Gordon himself declined to be interviewed for this story. CMSD’s media relations team provided the same statement that has been provided elsewhere, in which Gordon said he made his decision “based solely on what I think is right for the district at this time.”
That statement corresponds to his message at the State of the Schools address, in which he emphasized the importance of setting up the next CEO for success.
But sources told Scene that the decision was also tactical, related to the current constitution of the CMSD School Board.

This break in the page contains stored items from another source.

/-! WRITE and ADD, with the staging and down transfers of collectives (R403, R405, R453 to R456). -/

/-- The group whose staging area a WRITE addresses (R453). -/
def State.stageOf (s : State) (k : Packet) : Option Group :=
  match s.group k.group with
  | some gr => if k.op = 1 ∧ k.region = gr.stageRegion ∧ gr.stageAddr ≤ k.addr ∧ k.addr < gr.stageAddr + (gr.nchild + 1) * gr.depth * 262144 then some gr else none
  | none => none

/-- Perform one packet of a WRITE or ADD. -/
def State.performPacket (s : State) (p : Nat) (k : Packet) : Nat × State :=
  match s.stageOf k with
  | some gr =>
    let (c, s) := if gr.root = false ∧ k.src = gr.parent then s.extWrite 0xA0 (k.addr + gr.nchild * gr.depth * 262144) k.payload else s.stagePacket k.group gr k.addr k.payload
    if c = 0 then (0, s) else (C.FAB_TARGET_ERROR, s.raiseP p c 0 0 0)
  | none =>
    let (c, _, s) := s.performOp p k.op k.addr k.payload
    (c, s)

/-- A collective's WRITE is complete: anchors, a child's chunk, or results. -/
def State.collectiveWrite (s : State) (k : Packet) (bytes : Nat) : State :=
  match s.stageOf k with
  | some gr =>
    if gr.root = false ∧ k.src = gr.parent then
      let base := k.addr - (k.addr - gr.stageAddr) % 262144
      s.anchorsIn k.group gr base (s.readMem (base + gr.nchild * gr.depth * 262144) bytes)
    else s.stageDone k.group gr k.addr
  | none => if k.group < 64 then s.downDone k.group k.src (k.addr - 1024 * k.pkt) bytes else s

/-- A WRITE or ADD packet at its target. -/
def State.writePacket (p : Nat) (k : Packet) (s : State) : State :=
  s.dedupe p k (fun s => s.answerAgain p k) (fun s =>
    if s.tooEarly p k then s.dropEarly p k
    else match s.targetCheck k.op k.src k.region k.key k.addr k.payload.length with
      | some code => (s.refuseIn p code k).afterPacket
      | none =>
        let (c, s) := s.performPacket p k
        if c ≠ 0 then (s.targetError p k).afterPacket
        else
          let x := (s.peer p k.src).mark k.seq k.pkt k.payload.length
          let s := s.setPeer x
          if (x.marks k.seq).length < k.npkt then s
          else
            let s := (s.countIn p k).finishIn p k 8 []
            (s.collectiveWrite k (x.bytes k.seq)).afterPacket)

/-- FAB_WRITE_PACKET (R403, R405, R410). -/
def doFabWritePacket (k : Packet) (s : State) : State := s.arrive k 1 State.writePacket

def execFabWritePacket (pkt : Packet) (s : State) : Host.Outcome State Fault Refusal := .next (s.orWait (doFabWritePacket pkt))

/-- FAB_ADD_PACKET (R403, R407, R410). -/
def doFabAddPacket (k : Packet) (s : State) : State := s.arrive k 4 State.writePacket

def execFabAddPacket (pkt : Packet) (s : State) : Host.Outcome State Fault Refusal := .next (s.orWait (doFabAddPacket pkt))

/-! READ, CAS and FADD (R406, R407). -/

/-- Bytes a single-packet operation touches. -/
def Packet.touch (k : Packet) : Nat := if k.op = 2 then fieldAt k.payload 0 2 else if k.op = 5 ∨ k.op = 6 then 8 else 0

/-- A READ is performed: the operation and payload of its answer (R403, R406). -/
def State.fabRead (s : State) (p : Nat) (k : Packet) : Nat × List Byte × State :=
  match s.targetCheck 2 k.src k.region k.key k.addr (fieldAt k.payload 0 2) with
  | some code => (9, nackBytes code, s.refuse p code k.src k.region)
  | none =>
    let (c, d, s) := s.performOp p 2 k.addr k.payload
    if c ≠ 0 then (9, nackBytes C.FAB_TARGET_ERROR, s) else (3, d, s)

/-- FAB_READ_PACKET (R406, R410): a READ that is complete is performed again, and answered again. -/
def doFabReadPacket (k : Packet) (s : State) : State :=
  s.arrive k 2 (fun p k s => s.dedupe p k
    (fun s =>
      let (op, b, s) := s.fabRead p k
      s.sendAnswer k op b false)
    (fun s =>
      let (op, b, s) := s.fabRead p k
      (s.finishIn p k op b).afterPacket))

def execFabReadPacket (pkt : Packet) (s : State) : Host.Outcome State Fault Refusal := .next (s.orWait (doFabReadPacket pkt))

/-- CAS and FADD at their target: performed once, answered with the old value (R407). -/
def State.atomicPacket (p : Nat) (k : Packet) (s : State) : State :=
  s.dedupe p k (fun s => s.answerAgain p k) (fun s =>
    if s.tooEarly p k then s.dropEarly p k
    else match s.targetCheck k.op k.src k.region k.key k.addr 8 with
      | some code => (s.refuseIn p code k).afterPacket
      | none =>
        let (c, d, s) := s.performOp p k.op k.addr k.payload
        if c ≠ 0 then (s.targetError p k).afterPacket else ((s.countIn p k).finishIn p k 7 d).afterPacket)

The nine-member body is appointed by the mayor, and in June, the terms of five members will expire. (School board members who Scene reached for comment were unwilling to discuss the circumstances surrounding Gordon’s departure.)
Though according to state ordinance, the next CEO will be selected by the school board with the concurrence of the Mayor – and though Gordon himself was appointed due in large part to the advocacy of former Mayor Frank Jackson – by bowing out now, Gordon ensures that the current board will determine his successor, not a board composed of majority Bibb appointees who may hew to a different set of priorities. According to a CMSD RFP, the contract for an executive search firm will begin this month, with the goal of hiring the next CEO “by April or May of 2023.”
Even the sources most critical of Bibb and most suspicious of charter school expansion said they were confident that CMSD would land promising candidates to carry on Eric Gordon’s legacy. Both the financial position of the district and the robust community support make the job an attractive one, sources said.
But robust community support can be a double-edged sword. The major nonprofits, foundations and business interests that have invested so much time and money in the Cleveland Plan aren’t liable to be amenable to a change of course 10 years in. These institutional power players expect political leaders to “collaborate,” another way of saying, “play by their rules.” The impression conveyed by a number of sources was that Bibb should have been far more deferential in the early going, both to Gordon and to the coalition partners. In fact, one of the ‘miscalculations’ that sources referenced seemed to be attitudinal: They didn’t appreciate that Bibb was walking around like he owned the place.
But from the perspective of Bibb and his team, he sort of does. After running a spectacular political campaign in 2021, he and his administration operate from a position of firm, if occasionally grating, resolve. They embrace the aura of overachieving thirtysomethings who don’t have to put up with an institutional old guard if they don’t want to. They recognize that the major private stakeholders in Cleveland expect political leaders to kiss their rings.
But Bibb’s position is: I’m mayor now. My ring is bigger.